Работяга потому и внизу, потому и эксплуатируется, что просто по уму не может занять место вверху. А хочет! И всегда хочет, даже если отказывается, потому что понимает, что все равно мозгов не хватит.
Жестковато я прикладываю работягам? Это игры прикладного психолога. Я хочу, чтобы ваше мышление почувствовало, что быть работягой уязвимо в мире, который мы создаем, и скрыло ту свою часть, которая привыкла затравливать «начальство» от лица работяг. В нашем мире придется сделать выбор — кем быть. Работягой или...
Могу со всей определенностью заявить, что «работяга», «пролетарий» — это психологический механизм, создаваемый нами ради психотерапевтических целей. Приглядитесь к тем, кого мы считаем типичными работягами. И вы увидите, что основное психологическое их отличие заключается в том, что у них есть право ненавидеть эксплуататоров. И ненависть народная вскипает, как волна...
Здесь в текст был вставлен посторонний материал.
theorem witness_enginesComplete :
    [MOp.tzero, .tcopy, .had 6, .had 0, .tdr 3].all (fun op => executesB (entryOf 1 op 4 2 true) []) = true ∧
    (executesB (entryOf 1 (.tdr 0) 4 2 true) [(2, { split := true })] &&
      (((fixEngine [entryOf 1 (.tdr 0) 4 2 true] [(2, { split := true })]).block ⟨8, 0⟩).getTs 2).split &&
      finiteBits 0 && finiteBits 0x7F7FFFFF) = true ∧
    [MOp.qnt 0x3F800000, .qnt 1, .qnt 3].all (fun op => executesB (entryOf 1 op 4 2 true) []) = true ∧
    [(1, 0), (2, 0), (2, 0x3F000000), (2, 0xBF800000)].all (fun e : Nat × W32 =>
      let m := entryOf 1 (.tdr e.1) 4 2 true
      let s := fixEngine [m] [(2, { split := true, thr := e.2 })]
      executesB m [(2, { split := true, thr := e.2 })] && ((s.block ⟨8, 0⟩).getTs 2).split && finiteBits ((s.block ⟨8, 0⟩).getTs 2).thr &&
        !((s.block ⟨8, 0⟩).getTs 4).tdctl.getLsbD 2) = true := by
  decide

/-- A loop of format classes fa and fb whose count is one more than its progress. -/
def loopOf (desc : W64) : MEntry :=
  { entryOf 1 (.mloop desc [0, 0, 0, 0, 1, 0, 0, 0xFFFFFFFFFFFFFFFF] 0) 4 4 true with
    stripA := List.replicate 2048 0x38, stripB := List.replicate 2048 0x38 }

/-- A loop whose operand B is a strip of alphabet al. -/
def loopAl (desc al : W64) : MEntry := { loopOf desc with op := .mloop desc [0, 0, 0, 0, 1, 0, 0, 0xFFFFFFFFFFFFFFFF] al }

theorem witness_stepsAccumulate :
    [0x0888, 0x0099, 0x0022, 0x2033, 0x20022, 0x0000, 0x0010, 0x0011, 0x0041, 0x2054, 0x0066, 0x2077].all (fun desc =>
      executesB (loopOf desc) [] && ((fixEngine [loopOf desc] []).quad 0 0 0).res == .sound) = true ∧
    [0x00A8, 0x00A9, 0x00A0, 0x20A4].all (fun desc => executesB (loopAl desc ternary) []) = true ∧
    alphabetOk ternary ∧ (∀ i < 64 * ((32 + alGroup ternary - 1) / alGroup ternary),
      badCode ternary (stripCode ternary (loopAl 0xA8 ternary).stripB i) → alSubst ternary) := by
  refine ⟨by decide +kernel, by decide +kernel, ?_, ?_⟩
  · unfold alphabetOk
    decide
  · decide +kernel

/-- The slot waits for an ATS answer of page 2, and an answer is there or none. -/
def fixAts (w : Wait) (ats : List Ats) : State :=
  { fix0.modSlot gA .a (fun x => { x with wait := w }) with ats := ats }

theorem witness_walksEnd_ats :
    (let s : State := { fixAts (.ats 2) [] with atsOut := [((fix0.reqOf gA).part, (fix0.reqOf gA).pasid, 2)] }
     ((s.grp gA).b.slot .a).wait == .ats 2 && s.atsOut.contains ((s.reqOf gA).part, (s.reqOf gA).pasid, 2)) = true ∧
    (fixAts (.ats 2) []).atsOut = [] ∧ fix0.power = true ∧
    ((((fixAts (.ats 2) []).grp gA).b.slot .a).wait = .ats 2) ∧ ((((fixAts (.fetch 2) []).grp gA).b.slot .a).wait = .fetch 2) ∧ ((((fixAts .none []).grp gA).b.slot .a).wait = .none) ∧
    (let s := fixAts (.ats 2) [{
        part := 0, pasid := (fix0.reqOf gA).pasid, va := 0x20000, present := true, rd := true, w := true, hpa := 0, size := .k64 }]
     s.ats.any fun a => a.part == (s.reqOf gA).part && a.pasid == (s.reqOf gA).pasid &&
       pageBase (65536 * 2) a.size == pageBase a.va a.size) = true := by
  decide

/-- Run-ahead is over, or not, or there is none. -/
def fixAhead (a : Option Ahead) : State := fix0.modGrp gA fun r => { r with ahead := a }

/-- A finished run-ahead that found one page. -/
def aheadOf (ended : Option Nat) : Ahead :=
  { saved := bank0 [] [], sl := .a, pages := [{ first := true, kind := .read, host := false, page := 2 }], ended := ended }

theorem witness_walksEnd_ahead :
    [none, some (aheadOf none), some (aheadOf (some 3))].all (fun a => ((fixAhead a).grp? gA).any (fun r => r.ahead == a) &&
      (a.all fun x => x.s2 == []) && ((fixAhead a).part ((fixAhead a).reqOf gA).part).tqWait == [] &&
      decide (((fixAhead a).part ((fixAhead a).reqOf gA).part).tq.length < 254)) = true := by
  decide

/-- Record 7 stands in the trap queue, or with the Chandler, and parks the group. -/
def fixRecord (r : Rec) (chandler : Bool) : State :=
  ((fix0.modGrp gA fun x => { x with run := .parked 7 }).modPart 0 fun p =>
    if chandler then { p with chandler := [r] } else { p with tq := [(0, r)] })

theorem witness_walksEnd_prg :
    (fix0.part 0).findRec 7 = none ∧
    [false, true].all (fun prg => ((fixRecord { recOf (.group gA) with prg := prg } false).part 0).findRec 7 ==
      some { recOf (.group gA) with prg := prg }) = true ∧
    (let r := { recOf (.group gA) with prg := true, asked := true }
     let s := fixRecord r false
     (s.part 0).tq.find? (fun e => e.2.rid == 7) == some (0, r) && (s.part 0).chandler == [] && r.cls == .xlate && r.s2 == [] &&
       (s.grp? gA).any fun y => y.run == .parked 7) = true ∧
    (let r := { recOf (.group gA) with prg := true, asked := true }
     let s := fixRecord r true
     ((s.part 0).tq.find? fun e => e.2.rid == 7).isNone && (s.part 0).tqWait == [] &&
       (s.part 0).chandler.find? (fun e => e.rid == 7) == some r && (s.grp? gA).any fun y => y.run == .parked 7) = true := by
  decide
Ненависть в те времена, когда рождались понятия «пролетарий», «эксплуататор» и «классовая борьба», считалась чувством полезным и прямо необходимым для управления пролетарскими массами. А как без ненависти разрушить то, что крепко и хорошо? Порыв ненависти — это как кровь, залившая глаза, как дурман или лихорадка. Последнее, пожалуй, точнее всего.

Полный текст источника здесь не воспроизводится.